Действительность была еще хуже ожиданий. После нескольких представлений она уже вся кипела и буквально скрежетала зубами, сдерживая упорное желание высказать очередной особе мужского или женского пола все, что она думает об их снобистской снисходительности, за которой скрывалась абсолютная пустота.
Нет, не то, чтобы они были невежливы. Что бесило ее — так это их отношение к ней как к какой-то выскочке, некоему курьезу.
Алекс ничего этого не замечал. Он тащил ее за собой, от одной группы гостей к другой, каждый раз радостно повторяя ее историю, разумеется, в сокращенном варианте, даже не обращая внимания на каменные физиономии и шокированные взгляды собеседников. Принадлежность к роду Латэмов вроде бы автоматически давала ей статус самого высшего ранга, но смешанная кровь и экзотическое появление в Бостоне, — это было слишком для чопорных представителей вышего общества.

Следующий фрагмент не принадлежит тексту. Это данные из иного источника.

/-! ### `placeCommand` -/

@[simp] theorem placeCommand_cmdOp (s : State) (v : Word) : (placeCommand s v).cmdOp = opField v := rfl
@[simp] theorem placeCommand_status (s : State) (v : Word) : (placeCommand s v).status = statusAccepted := rfl
@[simp] theorem placeCommand_callLen (s : State) (v : Word) : (placeCommand s v).callLen = s.callLen := rfl
@[simp] theorem placeCommand_callA (s : State) (v : Word) : (placeCommand s v).callA = s.callA := rfl
@[simp] theorem placeCommand_callB (s : State) (v : Word) : (placeCommand s v).callB = s.callB := rfl
@[simp] theorem placeCommand_locLen (s : State) (v : Word) : (placeCommand s v).locLen = s.locLen := rfl
@[simp] theorem placeCommand_loc (s : State) (v : Word) : (placeCommand s v).loc = s.loc := rfl
@[simp] theorem placeCommand_power (s : State) (v : Word) : (placeCommand s v).power = s.power := rfl
@[simp] theorem placeCommand_csCode (s : State) (v : Word) : (placeCommand s v).csCode = s.csCode := rfl
@[simp] theorem placeCommand_lpCode (s : State) (v : Word) : (placeCommand s v).lpCode = s.lpCode := rfl
@[simp] theorem placeCommand_chrIn (s : State) (v : Word) : (placeCommand s v).chrIn = s.chrIn := rfl
@[simp] theorem placeCommand_chrOut (s : State) (v : Word) : (placeCommand s v).chrOut = s.chrOut := rfl
@[simp] theorem placeCommand_payload (s : State) (v : Word) : (placeCommand s v).payload = s.payload := rfl
@[simp] theorem placeCommand_code (s : State) (v : Word) : (placeCommand s v).code = s.code := rfl
@[simp] theorem placeCommand_ilv (s : State) (v : Word) : (placeCommand s v).ilv = s.ilv := rfl
@[simp] theorem placeCommand_sym (s : State) (v : Word) : (placeCommand s v).sym = s.sym := rfl
@[simp] theorem placeCommand_sr (s : State) (v : Word) : (placeCommand s v).sr = s.sr := rfl
@[simp] theorem placeCommand_pend (s : State) (v : Word) : (placeCommand s v).pend = some (opField v) := rfl
@[simp] theorem placeCommand_hostFault (s : State) (v : Word) : (placeCommand s v).hostFault = false := rfl
@[simp] theorem placeCommand_events (s : State) (v : Word) : (placeCommand s v).events = .coreTurn :: s.events := rfl
@[simp] theorem placeCommand_rdata (s : State) (v : Word) : (placeCommand s v).rdata = s.rdata := rfl
@[simp] theorem placeCommand_draws (s : State) (v : Word) : (placeCommand s v).draws = s.draws := rfl

/-! ### `takeEvent` -/

@[simp] theorem takeEvent_cmdOp (s : State) (rest : List HostEvent) : (takeEvent s rest).cmdOp = s.cmdOp := rfl
@[simp] theorem takeEvent_status (s : State) (rest : List HostEvent) : (takeEvent s rest).status = s.status := rfl
@[simp] theorem takeEvent_callLen (s : State) (rest : List HostEvent) : (takeEvent s rest).callLen = s.callLen := rfl
@[simp] theorem takeEvent_callA (s : State) (rest : List HostEvent) : (takeEvent s rest).callA = s.callA := rfl
@[simp] theorem takeEvent_callB (s : State) (rest : List HostEvent) : (takeEvent s rest).callB = s.callB := rfl
@[simp] theorem takeEvent_locLen (s : State) (rest : List HostEvent) : (takeEvent s rest).locLen = s.locLen := rfl
@[simp] theorem takeEvent_loc (s : State) (rest : List HostEvent) : (takeEvent s rest).loc = s.loc := rfl
@[simp] theorem takeEvent_power (s : State) (rest : List HostEvent) : (takeEvent s rest).power = s.power := rfl
@[simp] theorem takeEvent_csCode (s : State) (rest : List HostEvent) : (takeEvent s rest).csCode = s.csCode := rfl
@[simp] theorem takeEvent_lpCode (s : State) (rest : List HostEvent) : (takeEvent s rest).lpCode = s.lpCode := rfl
@[simp] theorem takeEvent_chrIn (s : State) (rest : List HostEvent) : (takeEvent s rest).chrIn = s.chrIn := rfl
@[simp] theorem takeEvent_chrOut (s : State) (rest : List HostEvent) : (takeEvent s rest).chrOut = s.chrOut := rfl
@[simp] theorem takeEvent_payload (s : State) (rest : List HostEvent) : (takeEvent s rest).payload = s.payload := rfl
@[simp] theorem takeEvent_code (s : State) (rest : List HostEvent) : (takeEvent s rest).code = s.code := rfl
@[simp] theorem takeEvent_ilv (s : State) (rest : List HostEvent) : (takeEvent s rest).ilv = s.ilv := rfl
@[simp] theorem takeEvent_sym (s : State) (rest : List HostEvent) : (takeEvent s rest).sym = s.sym := rfl
@[simp] theorem takeEvent_sr (s : State) (rest : List HostEvent) : (takeEvent s rest).sr = s.sr := rfl
@[simp] theorem takeEvent_pend (s : State) (rest : List HostEvent) : (takeEvent s rest).pend = s.pend := rfl
@[simp] theorem takeEvent_hostFault (s : State) (rest : List HostEvent) : (takeEvent s rest).hostFault = s.hostFault := rfl
@[simp] theorem takeEvent_events (s : State) (rest : List HostEvent) : (takeEvent s rest).events = rest := rfl
@[simp] theorem takeEvent_rdata (s : State) (rest : List HostEvent) : (takeEvent s rest).rdata = s.rdata := rfl
@[simp] theorem takeEvent_draws (s : State) (rest : List HostEvent) : (takeEvent s rest).draws = s.draws := rfl

@[simp] theorem takeEvent_read (s : State) (rest : List HostEvent) (r : Reg) : Reg.read (takeEvent s rest) r = Reg.read s r := by
  cases r <;> rfl

/-! ### `Reg.store`: the fields no host write reaches -/

@[simp] theorem store_chrOut (s : State) (v : Word) (r : Reg) : (r.store s v).chrOut = s.chrOut := by cases r <;> rfl
@[simp] theorem store_sym (s : State) (v : Word) (r : Reg) : (r.store s v).sym = s.sym := by cases r <;> rfl
@[simp] theorem store_sr (s : State) (v : Word) (r : Reg) : (r.store s v).sr = s.sr := by cases r <;> rfl
@[simp] theorem store_hostFault (s : State) (v : Word) (r : Reg) : (r.store s v).hostFault = s.hostFault := by cases r <;> rfl
@[simp] theorem store_events (s : State) (v : Word) (r : Reg) : (r.store s v).events = s.events := by cases r <;> rfl
@[simp] theorem store_rdata (s : State) (v : Word) (r : Reg) : (r.store s v).rdata = s.rdata := by cases r <;> rfl
@[simp] theorem store_draws (s : State) (v : Word) (r : Reg) : (r.store s v).draws = s.draws := by cases r <;> rfl

/-- Only a write to CMD reaches STATUS, PEND and CMD itself (20_memory.md R66). -/
theorem store_lifecycle (s : State) (v : Word) (r : Reg) (h : r ≠ .cmd) :
    (r.store s v).status = s.status ∧ (r.store s v).pend = s.pend ∧ (r.store s v).cmdOp = s.cmdOp := by
  cases r <;> first | exact absurd rfl h | exact ⟨rfl, rfl, rfl⟩

end Sys2Proof.Laws
end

Ради Алекса Констанс терпела презрительное фырканье местных матрон, а что касается их мужей, приставвавших к ней со всякими игривыми вопросами, то она решила вообще притвориться дурочкой.
Еще хуже стало, когда Алекс поручил Роджеру свести ее с молодежью. Ее сверстницы чуть ли не отворачивались от нее. За спиной она слышала шепоток, что эта темнокожая туземка вообще незаконнорожденная. Молодые люди, правда, охотно приглашали ее потанцевать, но в глазах у них явно читалась одна мысль: как бы побыстрее остаться с ней наедине и узнать, как эти островитянки занимаются любовью, — предполагалось, что ничем другим они вообще не занимаются.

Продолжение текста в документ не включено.